Чуждое включение, опухоль света под спудом здорового непроглядья, ясная каверна, выжженная пламенем свечи, — она появляется не впереди, а вокруг, со всех сторон разом, не оставляя шанса обогнуть и уклониться от встречи. Само по себе вкрапление поддельного дня посреди мертвенного безвременья меня не тревожит. Меня страшит тот, кто держит свечу. Меня страшит тот, кто коленопреклоненно обитает в кроме ее сияния.
— Ре! — окликает он. — Ре Вильмош…
— Не произноси моего имени! — вздрагиваю я. — Если не хочешь, чтобы меня поймали.
— Здесь тебя не поймают, — отвечает он. — Здесь ты уже пойман.
И это правда. Здесь я пойман им.
— Хотя какой в этом смысл… — скучающе прибавляет он. — Бедняжка, бедняжка, Ре, какой в этом смысл теперь?
Голос у него гладкий, словно накатанный лед — словно ледовая окаменелость: интонации не запечатлевают на нем ни царапины. Странно слышать слова угрозы или насмешки обвернутыми в звучную безучастность, но еще более странно — понимать, от какого существа они исходят. Хотя можно ли понять это до конца?
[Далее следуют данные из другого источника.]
-- ==== Sys2Proof/WellFormed.lean ====
section
/-! DEFINITION. What is checked before a term is used: the width of an operation word (spec/30_encoding.md
R48, R49) and the size of a hex literal (spec/00_scope.md R11). An instruction itself needs no check: every
operand pattern is valid (R47). -/

namespace Sys2Proof

/-- R47: no operation word is illegal, reserved, a hint or custom. Every operand of the instance's width is
valid, so that every term of `Instr` is well formed. -/
def Instr.wellFormed : Instr → Bool
  | .sub _ _ => true

/-- R48, R49: an instance of width `W` accepts words of exactly `2W` bits. -/
def opWidthOk (W nbits : Nat) : Bool := nbits == 2 * W

/-- R11, R15: a hex literal names a pattern of the instance's width, so its number fits `W` bits. A decimal
is read by `bv_W`, which takes every integer. -/
def Literal.wellFormed (W : Nat) : Literal → Bool
  | .hex n => decide (n < 2 ^ W)
  | .dec _ => true

/-- A line is well formed when its literals are. -/
def AsmLine.wellFormed (W : Nat) : AsmLine → Bool
  | .sub a b => a.wellFormed W && b.wellFormed W
  | .neg b => b.wellFormed W

end Sys2Proof
end

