/-! ## Actions on two instances -/

/-- R96: two actions on two instances may be made in the other order, with the same outcome and the same reads. -/
theorem actInstance_swap {j k : Nat} (hne : j ≠ k) {act act' : HostAction W} {blocks mid out : List (Ports W)}
    {v v' : Option (BitVec W)} (hj : actInstance j act blocks = .ok (mid, v))
    (hk : actInstance k act' mid = .ok (out, v')) :
    ∃ mid', actInstance k act' blocks = .ok (mid', v') ∧ actInstance j act mid' = .ok (out, v) := by
  obtain ⟨p, t, hp, ht, rfl⟩ := actInstance_ok_cases hj
  obtain ⟨q, u, hq, hu, rfl⟩ := actInstance_ok_cases hk
  rw [List.getElem?_set_ne hne] at hq
  refine ⟨blocks.set k u, actInstance_of_hostAct hq hu, ?_⟩
  rw [List.set_comm t u hne]
  exact actInstance_of_hostAct (by rwa [List.getElem?_set_ne hne.symm]) ht

/-! ## Runs -/

/-- A run of several actions that is not stopped makes the first and then runs the rest. -/
theorem runInstances_cons_ok_cases {k : Nat} {act : HostAction W} {rest : List (Nat × HostAction W)}
    {blocks out : List (Ports W)} {reads : List (Nat × BitVec W)}
    (h : runInstances ((k, act) :: rest) blocks = .ok (out, reads)) :
    ∃ mid v later, actInstance k act blocks = .ok (mid, v) ∧ runInstances rest mid = .ok (out, later)
      ∧ reads = v.toList.map (fun x => (k, x)) ++ later := by
  rw [runInstances] at h
  split at h
  case h_1 => cases h
  case h_2 mid v hact =>
    split at h
    case h_1 => cases h
    case h_2 hrest =>
      cases h
      exact ⟨mid, v, _, hact, hrest, rfl⟩

@[simp] theorem runAlone_nil (k : Nat) (p : Ports W) : runAlone k [] p = .next (p, []) := rfl

theorem runAlone_cons_of_hostAct {k : Nat} {act : HostAction W} {rest : List (HostAction W)} {p mid out : Ports W}
    {v : Option (BitVec W)} {reads : List (BitVec W)} (hact : hostAct k act p = .next (mid, v))
    (hrest : runAlone k rest mid = .next (out, reads)) :
    runAlone k (act :: rest) p = .next (out, v.toList ++ reads) := by
  simp [runAlone, hact, hrest]

/-! ## The part of a run that one block has in it -/

@[simp] theorem actionsOn_nil (k : Nat) : actionsOn k ([] : List (Nat × HostAction W)) = [] := rfl

@[simp] theorem actionsOn_cons_self (k : Nat) (act : HostAction W) (rest : List (Nat × HostAction W)) :
    actionsOn k ((k, act) :: rest) = act :: actionsOn k rest := by
  simp [actionsOn]

theorem actionsOn_cons_of_ne {j k : Nat} (hne : j ≠ k) (act : HostAction W) (rest : List (Nat × HostAction W)) :
    actionsOn k ((j, act) :: rest) = actionsOn k rest := by
  simp [actionsOn, hne]

@[simp] theorem readsOf_nil (k : Nat) : readsOf k ([] : List (Nat × BitVec W)) = [] := rfl

@[simp] theorem readsOf_append_self (k : Nat) (v : Option (BitVec W)) (later : List (Nat × BitVec W)) :
    readsOf k (v.toList.map (fun x => (k, x)) ++ later) = v.toList ++ readsOf k later := by
  cases v with
  | none => rfl
  | some x => simp [readsOf]

theorem readsOf_append_of_ne {j k : Nat} (hne : j ≠ k) (v : Option (BitVec W)) (later : List (Nat × BitVec W)) :
    readsOf k (v.toList.map (fun x => (j, x)) ++ later) = readsOf k later := by
  cases v with
  | none => rfl
  | some x => simp [readsOf, hne]

/-- R38, R96: what a run does to one of several blocks, that block's own actions do to it alone. -/
theorem runAlone_of_runInstances {k : Nat} {script : List (Nat × HostAction W)} {blocks out : List (Ports W)}
    {reads : List (Nat × BitVec W)} {p : Ports W} (h : runInstances script blocks = .ok (out, reads))
    (hp : blocks[k]? = some p) :
    ∃ q, out[k]? = some q ∧ runAlone k (actionsOn k script) p = .next (q, readsOf k reads) := by
  induction script generalizing blocks reads p with
  | nil =>
    cases h
    rw [actionsOn_nil, readsOf_nil]
    exact ⟨p, hp, runAlone_nil k p⟩
  | cons e rest ih =>
    obtain ⟨j, act⟩ := e
    obtain ⟨mid, v, later, hact, hrest, rfl⟩ := runInstances_cons_ok_cases h
    obtain ⟨p', t, hp', ht, rfl⟩ := actInstance_ok_cases hact
    by_cases hjk : j = k
    case pos =>
      subst hjk
      obtain rfl : p' = p := Option.some.inj (hp'.symm.trans hp)
      have hset : (blocks.set j t)[j]? = some t :=
        List.getElem?_set_self (List.getElem?_eq_some_iff.1 hp).1
      obtain ⟨q, hq, halone⟩ := ih hrest hset
      rw [actionsOn_cons_self, readsOf_append_self]
      exact ⟨q, hq, runAlone_cons_of_hostAct ht halone⟩
    case neg =>
      rw [actionsOn_cons_of_ne hjk, readsOf_append_of_ne hjk]
      exact ih hrest (by rwa [List.getElem?_set_ne hjk])

end

/-! ## The statements -/

/-- Settles O20: an action writes one place of the list, and writes to two places commute. -/
theorem instancesAreIndependent : Obligations.InstancesAreIndependent := by
  refine ⟨fun W k act blocks out v h => ?frame, fun W j k act act' blocks out v v' hne => ⟨?swap, ?swapBack⟩⟩
  case frame =>
    obtain ⟨p, t, hp, ht, rfl⟩ := actInstance_ok_cases h
    exact ⟨List.length_set, fun j hj => List.getElem?_set_ne hj.symm, p, t, hp, ht,
      List.getElem?_set_self (List.getElem?_eq_some_iff.1 hp).1⟩
  case swap => exact fun ⟨_, hj, hk⟩ => actInstance_swap hne hj hk
  case swapBack => exact fun ⟨_, hk, hj⟩ => actInstance_swap hne.symm hk hj

/-- Settles O21, by induction on the run: each action is the block's own or leaves its place alone. -/
theorem overlappingEvaluationsDoNotInteract : Obligations.OverlappingEvaluationsDoNotInteract :=
  fun _ _ _ _ _ _ _ => runAlone_of_runInstances

end Sys2Proof.Machine
end

section
/-! PROOFS, spec/30_encoding.md R52 and spec/60_exceptions.md R103, R104: what the steps of a host program do, and
the verdict of a trial. That the network's result is the contract's rests on spec/41_prefix_network.md R84. -/

namespace Sys2Proof.Machine

section
variable {W : Nat}

/-! ## The steps of a host program -/

@[simp] theorem operandValue_lit (held : List (Nat × BitVec W)) (v : BitVec W) :
    operandValue held (.lit v) = .ok v := rfl

theorem operandValue_held {held : List (Nat × BitVec W)} {k : Nat} {u : BitVec W} (h : heldValue k held = some u) :
    operandValue held (.held k) = .ok u := by
  rw [operandValue, h]

/-- R52: the host runs the step that stands at its line. -/
theorem hostStep_of_getElem? {prog : List (HostStep W)} {h : HostState W} {n : Nat} {i : HostStep W}
    (hrun : h.halted = false) (hline : h.line = n + 1) (hi : prog[n]? = some i) :
    hostStep prog h = runHostStep i h := by
  simp [hostStep, hrun, hline, hi]

/-- R52: the host's evaluation reads the contract's value. -/
theorem hostEvaluate_eq (x y : BitVec W) (block : Ports W) :
    hostEvaluate x y block = .ok (subtract x y, block.evaluate x y) := by
  rw [hostEvaluate_of_stepAt (stepAt_drivePair block x y), Ports.readResult_evaluate]

theorem hostSubtract_eq (k : Nat) (x y : BitVec W) (h : HostState W) :
    hostSubtract k x y h
      = .ok { h with
          line := h.line + 1, held := holdValue k (subtract x y) h.held, block := h.block.evaluate x y } := by
  rw [hostSubtract, hostEvaluate_eq]

theorem runHostStep_sub {h : HostState W} {x y : HostOperand W} {u v : BitVec W}
    (hx : operandValue h.held x = .ok u) (hy : operandValue h.held y = .ok v) (k : Nat) :
    runHostStep (.sub k x y) h = hostSubtract k u v h := by
  simp [runHostStep, hx, hy]

theorem runHostStep_ifEq {h : HostState W} {k : Nat} {v : HostOperand W} {u w : BitVec W}
    (hk : heldValue k h.held = some u) (hv : operandValue h.held v = .ok w) (line : Nat) :
    runHostStep (.ifEq k v line) h = .ok { h with line := if u = w then line else h.line + 1 } := by
  simp only [runHostStep, operandValue_held hk, hv]
  split
  case isTrue => rfl
  case isFalse => rfl

end

/-! ## The verdict of a trial -/

/-- R53, R104: the native subtraction that a trial expects is the contract. -/
theorem trialOf_passes_iff (block : Word → Word → Word) (a b : Word) :
    (trialOf block (a, b)).passes = true ↔ block a b = subtract a b := by
  rw [subtract_eq_sub, Trial.passes, beq_iff_eq, trialOf]

/-! ## The statements -/

/-- Settles O43: the step at the line evaluates the pair, and the host holds what it reads. -/
theorem hostSubStepHoldsTheDifference : Obligations.HostSubStepHoldsTheDifference := by
  intro W prog h n k x y u v hrun hline hi hx hy
  refine ⟨_, ((hostStep_of_getElem? hrun hline hi).trans (runHostStep_sub hx hy k)).trans (hostSubtract_eq k u v h),
    rfl, hrun, heldValue_holdValue_self k _ _, fun j hj => heldValue_holdValue_of_ne hj _ _,
    h.block.evaluate_holdsPair u v, h.block.evaluate_settledTo u v, h.block.evaluate_draws u v⟩

/-- Settles O47: the network's result is the contract's (R84). -/
theorem harnessPassesOnTheBlock : Obligations.HarnessPassesOnTheBlock :=
  ⟨fun a b => (trialOf_passes_iff networkSub a b).2 (networkSub_eq_subtract a b), trialOf_passes_iff⟩

/-- Settles O44: the literal `0` is always a value, so that both steps look only at `y`. -/
theorem hostNegIsSubFromZero : Obligations.HostNegIsSubFromZero := by
  intro W k y h
  rw [runHostStep, runHostStep, operandValue_lit]

/-- Settles O45, step by step: each writes the line or ends the program. -/
theorem hostControlFlowLeavesTheBlock : Obligations.HostControlFlowLeavesTheBlock :=
  fun _ _ _ line _ => ⟨rfl, rfl, fun _ _ hk hv => runHostStep_ifEq hk hv line⟩

end Sys2Proof.Machine
end
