-- ==== Sys2Proof/Syntax.lean ====
section
/-! DEFINITION. The commands of the LX7300 block, one constructor per row of spec/opcode_table.json, and the
types of their operands. A Frayx instruction (R221 to R235) is one syllable: its command carries the fields
of the syllable and, where the encoding has one, of its X syllable. -/

namespace Sys2Proof

/-- Who makes a register access (R471): a function's host driver, Thaid on the management core, or J9. -/
inductive Agent where
  /-- The host driver of function f: 0 the PF, 1 to 63 a VF. -/
  | host (f : Fin 64)
  /-- The management core. -/
  | fw
  /-- The debug path (R489). -/
  | j9
  deriving DecidableEq, Repr

/-- One page-0 instance with a common header (R470, R483). -/
inductive PageId where
  | glb | pwr | evr | evc | hlk | rqe | dau | csc
  | lmc (n : Fin 12)
  | xpt (p : Fin 6)
  | map
  | pipe (n : Fin 8)
  | seq (n : Fin 16)
  | dir | lms | fab
  deriving DecidableEq, Repr

/-- The sleep state of an island (R458). -/
inductive IslState where
  | run | clkstop | retain | off
  deriving DecidableEq, Repr

/-- The place of a syllable: its sequencer, and its STOP bit (R221, R222). -/
structure Syl where
  seq : Fin 16
  stop : Bool
  deriving DecidableEq, Repr

/-- The place of an I-slot syllable; i1 says that it stands in I1 (R228). -/
structure ISyl where
  seq : Fin 16
  stop : Bool
  i1 : Bool
  deriving DecidableEq, Repr

/-- An immediate of format II (R226): IMM12 alone, or extended to 32 bits by an X syllable. -/
inductive Imm where
  | short (v : BitVec 12)
  | long (v : BitVec 32)
  deriving DecidableEq, Repr

/-- A displacement of format MA (R226): DISP8, scaled, or 32 bits in bytes with an X syllable. -/
inductive Disp where
  | short (v : BitVec 8)
  | long (v : BitVec 32)
  deriving DecidableEq, Repr

/-- A displacement of format BC (R226): DISP17, or 32 bits with an X syllable, both times 4. -/
inductive BDisp where
  | short (v : BitVec 17)
  | long (v : BitVec 32)
  deriving DecidableEq, Repr

/-- The memory operand of the M slot (R230). -/
structure MemOp where
  seg : Fin 16
  rb : Fin 32
  disp : Disp
  deriving DecidableEq, Repr

/-- The operand extension of an F syllable (R233). -/
structure FExt where
  km : Fin 8
  mz : Bool
  bs : Bool
  sc : Bool
  mbz : BitVec 6
  aux : BitVec 16
  deriving DecidableEq, Repr

/-- The fields of an F syllable below GRP and OP6 (R232), and its X syllable. -/
structure FArgs where
  vd : Fin 32
  va : Fin 32
  vb : Fin 32
  ty : BitVec 4
  ext : Option FExt
  deriving DecidableEq, Repr

/-- A host write posted before a doorbell write (R50, R356). A write to queue memory carries the IDE stream
that its TLP came in, if any (R378); 8 is the link stream. -/
inductive Posted where
  /-- A byte of queue memory, by its offset in the 16 MiB (R353). -/
  | qmem (off : Fin 16777216) (b : Byte) (ide : Option (Fin 9))
  /-- A byte of host memory. -/
  | host (addr : BitVec 56) (b : Byte)
  deriving DecidableEq, Repr

/-- A place in the BAR2 of a function (R353). -/
structure Bar2 where
  f : Fin 64
  off : BitVec 25
  deriving DecidableEq, Repr

/-- What a read of a function's configuration space names (R350, R352, R361, R468). -/
inductive CapWord where
  /-- The highest link speed and the width in lanes, by their codes. -/
  | speed | width
  /-- Link power states beyond L0 and L0p: bit 0 L0s, bit 1 L1; device power states beyond D0: bit 0 D1, bit 1 D2, bit 2 D3hot. -/
  | aspm | devicePower
  /-- Max payload size, max read request size and tag size: the code, the code, and the number of bits. -/
  | payload | readRequest | tags
  /-- The completion timeout ranges supported: bits 0 to 3 are A to D. -/
  | timeouts
  /-- Whether an extended capability is there: AER, SR-IOV, ARI, Resizable BAR, DOE, IDE, Readiness Time Reporting, Device Serial
  Number, the crash capability; and ATS, PASID, PRI, TDISP, INTx, MSI. -/
  | extended (c : Fin 15)
  /-- The number of MSI-X vectors; and of VFs that may be enabled. -/
  | vectors | totalVfs
  /-- The sizes that BAR4 takes: bit n is 2^n GiB. -/
  | bar4Sizes
  /-- Reset time and FLR time in milliseconds. -/
  | resetTime | flrTime
  /-- The two words of the Device Serial Number. -/
  | serial (hi : Bool)
  /-- A word of the crash capability. -/
  | crash (w : Fin 9)
  /-- AER's uncorrectable error status. -/
  | aer
  /-- Command, power state, Device Control, Device Control 2, link control, BAR4 size and SR-IOV control, as their writes lay them out. -/
  | command | power | device | device2 | link | bar4 | sriov
  deriving DecidableEq, Repr

/-- A byte-granular access of the host through BAR4, or of J9 to the fabric. -/
inductive BarAccess where
  | read (off : BitVec 57) (len : Fin 513)
  | write (off : BitVec 57) (bytes : List Byte)
  deriving DecidableEq, Repr

/-- Which master of the module waits for a memory response. -/
inductive Waiter where
  /-- The oldest outstanding long load of a sequencer (R252). -/
  | load (q : Fin 16)
  /-- A stream in a pipe's stream table. -/
  | stream (p : Fin 8) (e : Fin 64)
  /-- The host DMA (R377). -/
  | dma
  /-- The oldest store in flight of a sequencer (R285). -/
  | store (q : Fin 16)
  /-- The bundle that a sequencer forms or executes: its code fetch, gather or scatter, directory instruction, table or save-area
  access (R13, R98, R164, R280). -/
  | bundle (q : Fin 16)
  /-- The CSC's transfer of a bank of a sequencer (R307). -/
  | bank (q : Fin 16)
  /-- The queue engine's fetch of the next entry (R366). -/
  | fetch
  deriving DecidableEq, Repr

/-- How the host answers a request of the module that it does not perform (R30). -/
inductive HostFail where
  | unsupported | abort | timeout
  deriving DecidableEq, Repr

/-- An access of a master to host memory and how the host answers it (R30). -/
structure HostMiss where
  how : HostFail
  w : Waiter
  deriving DecidableEq, Repr

/-- A received request that the interface does not define (R352). -/
inductive BadRequest where
  | nonPosted (f : Fin 64)
  | postedUndefined
  | postedPoisoned
  /-- A poisoned completion to a read of a master. -/
  | completionPoisoned (w : Waiter) (ga : BitVec 57)
  deriving DecidableEq, Repr

/-- A request for a lifecycle transition (R462): the state asked for, which key signed it (owner, or
Zynnor), the authorisation object, and whether it came in an SPDM secured session. -/
structure LcRequest where
  target : Fin 5
  owner : Bool
  auth : BitVec 768
  session : Option Nat
  deriving DecidableEq, Repr

/-- How an FM link changed (R41): it went down, or retrained to a speed code of XPT_LINK.SPEED or to a
width in lanes. -/
inductive LinkChange where
  | down
  | speed (code : Fin 4)
  | width (lanes : Fin 17)
  deriving DecidableEq, Repr

/-- What enumeration of an FM port found (R38, R39, R45). -/
structure Enumeration where
  trained : Bool
  speed : Fin 4
  width : Fin 17
  flit : Bool
  /-- Supported expanders found. -/
  count : Fin 17
  switch : Bool
  /-- Capacity found behind the port, in GiB, before the 32 TiB limit. -/
  capGiB : Nat
  /-- A device or option outside the table of R38 or R39: device number and reason 1, 2 or 3. -/
  rejected : Option (BitVec 32 × Fin 4)
  deriving DecidableEq, Repr

/-- What a read found in one protected word or sector (R51, R414). -/
inductive CodeWord where
  | clean | corrected | uncorrectable
  deriving DecidableEq, Repr

/-- An access to a scratchpad bank in one Q-cycle (R407), a read with what the memory finds in its units (R414). -/
inductive PortAccess where
  | read (off : Fin 1048576) (len : Fin 65) (found : List (BitVec 57 × CodeWord))
  | write (off : Fin 1048576) (bytes : List Byte)
  deriving DecidableEq, Repr

/-- The data of the i-th outstanding load of a sequencer, with what the memory finds in the units read (R51, R52, R252). -/
structure LoadArrival where
  i : Fin 8
  found : List (BitVec 57 × CodeWord)
  deriving DecidableEq, Repr

/-- An entry of a sequencer's store buffer. -/
structure StoreRef where
  q : Fin 16
  i : Fin 8
  deriving DecidableEq, Repr

/-- A wave of a pipe, with what the memory finds in the units that its elements read (R51, R52). -/
structure WaveRead where
  p : Fin 8
  found : List (BitVec 57 × CodeWord)
  deriving DecidableEq, Repr

/-- What a step of a qualification measured, and the writes of its load that took effect: port-local address and data (R43). -/
structure QualStep where
  worstNs : BitVec 16
  writes : List (Nat × BitVec 512)
  deriving DecidableEq, Repr

/-- A grant at a port, with what the memory finds in the units that a granted READ reads (R51, R414). -/
structure PortTurn where
  port : Fin 64
  found : List (BitVec 57 × CodeWord)
  deriving DecidableEq, Repr

/-- One transaction on a crossing link (R430 to R433): the five header words that carry fields, the data
bytes, its channel, and what the receiver's code finds. -/
structure Crossing where
  w0 : Reg32
  w1 : Reg32
  w2 : Reg32
  w3 : Reg32
  w4 : Reg32
  rest : BitVec 352
  data : List Byte
  xvc : Fin 4
  /-- Words with a single-bit error. -/
  singles : Nat
  /-- A word with a double-bit error, or an XCTLP error. -/
  double : Bool
  /-- The waiting access of a master of this model that the transaction, or the response in it, belongs to, and its GA (R16). -/
  own : Option (Waiter × BitVec 57)
  deriving DecidableEq, Repr

/-- A record as Thaid offers it to the EVR (R436, R440). For FM_DEVICE_EVENT sev is the severity of the CXL event record: 0 informational,
1 warning, 2 failure, 3 fatal (R446). -/
structure RecordOffer where
  code : BitVec 16
  sev : Fin 5
  src : Fin 34
  p0 : BitVec 32
  p1 : BitVec 32
  p2 : BitVec 16
  deriving DecidableEq, Repr

/-- One 10 us measurement of the PWR block (R450) with its temperatures (R460, R464). -/
structure Measurement where
  /-- Input voltage, mV, at the sense contacts and inside the module (R488). -/
  mv : BitVec 16
  mvInside : BitVec 16
  /-- Input current, units of 10 mA. -/
  ma10 : BitVec 16
  /-- Input power, W. -/
  w : BitVec 12
  /-- Every best-effort cycle is already withheld and the draw is still above P(V). -/
  beExhausted : Bool
  /-- Hottest junction, hottest stack and cold plate, 0.1 degree Celsius, signed. -/
  jmax : BitVec 16
  smax : BitVec 16
  cplate : BitVec 16
  deriving DecidableEq, Repr

/-- A temperature sensor, by its number (R460). -/
inductive TempSensor where
  | junction (n : BitVec 32)
  | stack (n : BitVec 32)
  deriving DecidableEq, Repr

/-- What a selective IDE stream selects (R360): functions by their number, as the requester ID names them, and host addresses, each
from a first to a last. -/
structure IdeSelect where
  en : Bool
  fnLo : Fin 64
  fnHi : Fin 64
  lo : BitVec 56
  hi : BitVec 56
  deriving DecidableEq, Repr

/-- The register a write names. -/
inductive RegTarget where
  /-- A BAR0 offset, 4-byte aligned. -/
  | bar0 (off : BitVec 26)
  /-- A BAR0 offset, 8-byte aligned: the value goes to the low register, hi to the next one (R355). -/
  | bar0Pair (off : BitVec 26) (hi : Reg32)
  /-- Bytes at an offset of the agent's own BAR2, by one request, and the IDE stream that carried it; the value is not used (R353,
  R355). -/
  | bar2 (off : BitVec 25) (bytes : List Byte) (ide : Option (Fin 9))
  /-- Memory Space Enable in the Command register of a function. -/
  | memSpace (f : Fin 64)
  /-- The power state of a function: bits 1 to 0, 0 for D0 and 3 for D3hot (R350). -/
  | power (f : Fin 64)
  /-- Device Control of a function: max payload size in bits 7 to 5, max read request size in bits 14 to 12 (R350, R351). -/
  | device (f : Fin 64)
  /-- Device Control 2 of a function: the completion timeout range in bits 3 to 0 (R352). -/
  | device2 (f : Fin 64)
  /-- ASPM control of the link: bit 1 enables L1 (R350). -/
  | link
  /-- A selective IDE stream's registers; the value is not used (R360). -/
  | ideStream (i : Fin 8) (sel : IdeSelect)
  /-- AER's uncorrectable error status: bits written with 1 clear. -/
  | aer
  /-- VF Enable in bit 31 and NumVFs in bits 5 to 0 of the PF's SR-IOV capability. -/
  | sriov
  deriving DecidableEq, Repr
У него морозно-белые, морозно-хрупкие ресницы, отчего веки кажутся обындевевшими. У него прозрачные до призрачности запястья. У него мечтательные глаза, сплошь застекленные игристой зеленью. И все это — ресницы, глаза, излука нервной кисти — скорее инородный предмет в своей принадлежности человеческому, в своей человечности, а истинная его плоть — серпантин литого металла, натуго оковавший очертания лица и фигуры. Причудливая птичья клетка пришлась хозяину птицы не впору, думаю я. Он угодил в завал и слишком долго пролежал в узлах искореженной арматуры, пока кости и прутья не сплелись хитрее трагедийной интриги, думаю я. Это абсурд? Это абсурд… но почему тогда он жив, почему не теряет рассудка от невообразимой боли?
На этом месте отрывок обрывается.